In the wake of the Charlie Hebdo attacks in Paris and the rise of ISIS, lawmakers and policy experts on Tuesday discussed whether social media sites should be held responsible when terrorists use them. Texas Republican Ted Poe, chairman of the House Subcommittee on Terrorism, Nonproliferation, and Trade, compared allowing groups like ISIS to post on social media to "letting our enemies take out an ad in the New York Times during World War II." Poe questioned whether sites like Twitter should be legally responsible for tweets that incite violence, spread the demands of terrorist organizations or try to recruit people to extremist causes. Mark Wallace, chief executive officer of the Counter Extremism Project, suggested that Twitter set up a tiered system where unverified accounts are subject to closer scrutiny.

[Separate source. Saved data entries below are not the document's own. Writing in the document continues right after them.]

-- ==== Sys2Proof/Machine/DregAccess.lean ====
section
/-! DEFINITION. Loads and stores of data registers: normal, broadcast and merged, with `CB` or `BR` (42_load_store.md
R174 to R187). All are post-modify: the access is at the unmodified index. -/

namespace Sys2Proof.Machine

/-- The address of a data-register access: the index (R163, R187). -/
def dregAddr (I : Ialu) (m : RegNum) (s : State) : Nat := (aluread I m s).toNat

/-- Loads data registers (R174 to R181). -/
def execLdDreg (I : Ialu) (a : LdAcc) (r : RegNum) (op : PmOp) (m : RegNum) (b : Opnd) (s : State) : Out :=
  guardForm (.ldD I a r op m b) <|
    withValue (postUpdate I op m (opndVal I b s) s) fun new =>
      withAccess s (dregAddr I m s) (ldWidth a) <|
        let ws := readWords s.mem (dregAddr I m s) (ldWidth a)
        .next (aluwrite I m new (writeDregs (ldTargets a r ws) s))

/-- Stores data registers (R182 to R186); the sources are checked before the access (60_exceptions.md R264). -/
def execStDreg (I : Ialu) (a : StAcc) (r : RegNum) (op : PmOp) (m : RegNum) (b : Opnd) (s : State) : Out :=
  guardForm (.stD I a r op m b) <|
    withValue (postUpdate I op m (opndVal I b s) s) fun new =>
      withSources ((stRegs a r).map fun t => dregUreg t.1 t.2) s <|
        let ws := (stRegs a r).map fun t => readDreg t.1 t.2 s
        withAccess s (dregAddr I m s) ws.length <|
          .next (aluwrite I m new { s with mem := writeWords s.mem (dregAddr I m s) ws })

/-- J_LD_DREG_S (R174): `XRs|YRs = {CB|BR} [Jm += Jn|<Imm8>|<Imm32>]`. -/
def execJLdDregS (c : Blk) (r : RegNum) (op : PmOp) (m : RegNum) (b : Opnd) (s : State) : Out :=
  execLdDreg .j (.normal .single c) r op m b s

/-- J_LD_DREG_D (R175): `XRsd|YRsd = {CB|BR} L [Jm += Jn|<Imm8>|<Imm32>]`. -/
def execJLdDregD (c : Blk) (r : RegNum) (op : PmOp) (m : RegNum) (b : Opnd) (s : State) : Out :=
  execLdDreg .j (.normal .dual c) r op m b s

/-- J_LD_DREG_Q (R176): `XRsq|YRsq = {CB|BR} Q [Jm += Jn|<Imm8>|<Imm32>]`. -/
def execJLdDregQ (c : Blk) (r : RegNum) (op : PmOp) (m : RegNum) (b : Opnd) (s : State) : Out :=
  execLdDreg .j (.normal .quad c) r op m b s

/-- J_LD_DREG_S_BCAST (R177): `XYRs|YXRs|Rs = {CB|BR} [Jm += Jn|<Imm8>|<Imm32>]`. -/
def execJLdDregSBcast (c : Both) (r : RegNum) (op : PmOp) (m : RegNum) (b : Opnd) (s : State) : Out :=
  execLdDreg .j (.bcast .single c) r op m b s

/-- J_LD_DREG_D_BCAST (R178): `XYRsd|YXRsd|Rsd = {CB|BR} L [Jm += Jn|<Imm8>|<Imm32>]`. -/
def execJLdDregDBcast (c : Both) (r : RegNum) (op : PmOp) (m : RegNum) (b : Opnd) (s : State) : Out :=
  execLdDreg .j (.bcast .dual c) r op m b s

/-- J_LD_DREG_Q_BCAST (R179): `XYRsq|YXRsq|Rsq = {CB|BR} Q [Jm += Jn|<Imm8>|<Imm32>]`. -/
def execJLdDregQBcast (c : Both) (r : RegNum) (op : PmOp) (m : RegNum) (b : Opnd) (s : State) : Out :=
  execLdDreg .j (.bcast .quad c) r op m b s

/-- J_LD_DREG_S_MERGED (R180): `XYRs|YXRs|Rs = {CB|BR} L [Jm += Jn|<Imm8>|<Imm32>]`. -/
def execJLdDregSMerged (c : Both) (r : RegNum) (op : PmOp) (m : RegNum) (b : Opnd) (s : State) : Out :=
  execLdDreg .j (.merged false c) r op m b s

/-- J_LD_DREG_D_MERGED (R181): `XYRsd|YXRsd|Rsd = {CB|BR} Q [Jm += Jn|<Imm8>|<Imm32>]`. -/
def execJLdDregDMerged (c : Both) (r : RegNum) (op : PmOp) (m : RegNum) (b : Opnd) (s : State) : Out :=
  execLdDreg .j (.merged true c) r op m b s

/-- J_ST_DREG_S (R182): `{CB|BR} [Jm += Jn|<Imm8>|<Imm32>] = XRs|YRs`. -/
def execJStDregS (c : Blk) (r : RegNum) (op : PmOp) (m : RegNum) (b : Opnd) (s : State) : Out :=
  execStDreg .j (.normal .single c) r op m b s

/-- J_ST_DREG_D (R183): `{CB|BR} L [Jm += Jn|<Imm8>|<Imm32>] = XRsd|YRsd`. -/
def execJStDregD (c : Blk) (r : RegNum) (op : PmOp) (m : RegNum) (b : Opnd) (s : State) : Out :=
  execStDreg .j (.normal .dual c) r op m b s

/-- J_ST_DREG_Q (R184): `{CB|BR} Q [Jm += Jn|<Imm8>|<Imm32>] = XRsq|YRsq`. -/
def execJStDregQ (c : Blk) (r : RegNum) (op : PmOp) (m : RegNum) (b : Opnd) (s : State) : Out :=
  execStDreg .j (.normal .quad c) r op m b s

/-- J_ST_DREG_S_MERGED (R185): `{CB|BR} L [Jm += Jn|<Imm8>|<Imm32>] = XYRs|YXRs|Rs`. -/
def execJStDregSMerged (c : Both) (r : RegNum) (op : PmOp) (m : RegNum) (b : Opnd) (s : State) : Out :=
  execStDreg .j (.merged false c) r op m b s

/-- J_ST_DREG_D_MERGED (R186): `{CB|BR} Q [Jm += Jn|<Imm8>|<Imm32>] = XYRsd|YXRsd|Rsd`. -/
def execJStDregDMerged (c : Both) (r : RegNum) (op : PmOp) (m : RegNum) (b : Opnd) (s : State) : Out :=
  execStDreg .j (.merged true c) r op m b s

/-- K_LD_DREG_S (R174): `XRs|YRs = {CB|BR} [Km += Kn|<Imm8>|<Imm32>]`. -/
def execKLdDregS (c : Blk) (r : RegNum) (op : PmOp) (m : RegNum) (b : Opnd) (s : State) : Out :=
  execLdDreg .k (.normal .single c) r op m b s

/-- K_LD_DREG_D (R175): `XRsd|YRsd = {CB|BR} L [Km += Kn|<Imm8>|<Imm32>]`. -/
def execKLdDregD (c : Blk) (r : RegNum) (op : PmOp) (m : RegNum) (b : Opnd) (s : State) : Out :=
  execLdDreg .k (.normal .dual c) r op m b s

/-- K_LD_DREG_Q (R176): `XRsq|YRsq = {CB|BR} Q [Km += Kn|<Imm8>|<Imm32>]`. -/
def execKLdDregQ (c : Blk) (r : RegNum) (op : PmOp) (m : RegNum) (b : Opnd) (s : State) : Out :=
  execLdDreg .k (.normal .quad c) r op m b s

/-- K_LD_DREG_S_BCAST (R177): `XYRs|YXRs|Rs = {CB|BR} [Km += Kn|<Imm8>|<Imm32>]`. -/
def execKLdDregSBcast (c : Both) (r : RegNum) (op : PmOp) (m : RegNum) (b : Opnd) (s : State) : Out :=
  execLdDreg .k (.bcast .single c) r op m b s

/-- K_LD_DREG_D_BCAST (R178): `XYRsd|YXRsd|Rsd = {CB|BR} L [Km += Kn|<Imm8>|<Imm32>]`. -/
def execKLdDregDBcast (c : Both) (r : RegNum) (op : PmOp) (m : RegNum) (b : Opnd) (s : State) : Out :=
  execLdDreg .k (.bcast .dual c) r op m b s

/-- K_LD_DREG_Q_BCAST (R179): `XYRsq|YXRsq|Rsq = {CB|BR} Q [Km += Kn|<Imm8>|<Imm32>]`. -/
def execKLdDregQBcast (c : Both) (r : RegNum) (op : PmOp) (m : RegNum) (b : Opnd) (s : State) : Out :=
  execLdDreg .k (.bcast .quad c) r op m b s

/-- K_LD_DREG_S_MERGED (R180): `XYRs|YXRs|Rs = {CB|BR} L [Km += Kn|<Imm8>|<Imm32>]`. -/
def execKLdDregSMerged (c : Both) (r : RegNum) (op : PmOp) (m : RegNum) (b : Opnd) (s : State) : Out :=
  execLdDreg .k (.merged false c) r op m b s

/-- K_LD_DREG_D_MERGED (R181): `XYRsd|YXRsd|Rsd = {CB|BR} Q [Km += Kn|<Imm8>|<Imm32>]`. -/
def execKLdDregDMerged (c : Both) (r : RegNum) (op : PmOp) (m : RegNum) (b : Opnd) (s : State) : Out :=
  execLdDreg .k (.merged true c) r op m b s

/-- K_ST_DREG_S (R182): `{CB|BR} [Km += Kn|<Imm8>|<Imm32>] = XRs|YRs`. -/
def execKStDregS (c : Blk) (r : RegNum) (op : PmOp) (m : RegNum) (b : Opnd) (s : State) : Out :=
  execStDreg .k (.normal .single c) r op m b s

/-- K_ST_DREG_D (R183): `{CB|BR} L [Km += Kn|<Imm8>|<Imm32>] = XRsd|YRsd`. -/
def execKStDregD (c : Blk) (r : RegNum) (op : PmOp) (m : RegNum) (b : Opnd) (s : State) : Out :=
  execStDreg .k (.normal .dual c) r op m b s

/-- K_ST_DREG_Q (R184): `{CB|BR} Q [Km += Kn|<Imm8>|<Imm32>] = XRsq|YRsq`. -/
def execKStDregQ (c : Blk) (r : RegNum) (op : PmOp) (m : RegNum) (b : Opnd) (s : State) : Out :=
  execStDreg .k (.normal .quad c) r op m b s

/-- K_ST_DREG_S_MERGED (R185): `{CB|BR} L [Km += Kn|<Imm8>|<Imm32>] = XYRs|YXRs|Rs`. -/
def execKStDregSMerged (c : Both) (r : RegNum) (op : PmOp) (m : RegNum) (b : Opnd) (s : State) : Out :=
  execStDreg .k (.merged false c) r op m b s

/-- K_ST_DREG_D_MERGED (R186): `{CB|BR} Q [Km += Kn|<Imm8>|<Imm32>] = XYRsd|YXRsd|Rsd`. -/
def execKStDregDMerged (c : Both) (r : RegNum) (op : PmOp) (m : RegNum) (b : Opnd) (s : State) : Out :=
  execStDreg .k (.merged true c) r op m b s

end Sys2Proof.Machine
end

During the fall of 2014, there were at least 45,000 Twitter accounts used by ISIS supporters, said J.M. Berger, non-resident fellow with the Brookings Institution, citing his own research. He suggested that Twitter and other social media sites do more to permanently ban users who support terrorism. "The question is, 'Who is going to make the determination of where the line is drawn?" asked Rebecca MacKinnon of the New America Foundation. She said that overly broad anti-terror laws could help governments crack down on journalists and bloggers who post sensitive things online and could make social media companies "play it safe" by automatically banning politically controversial material.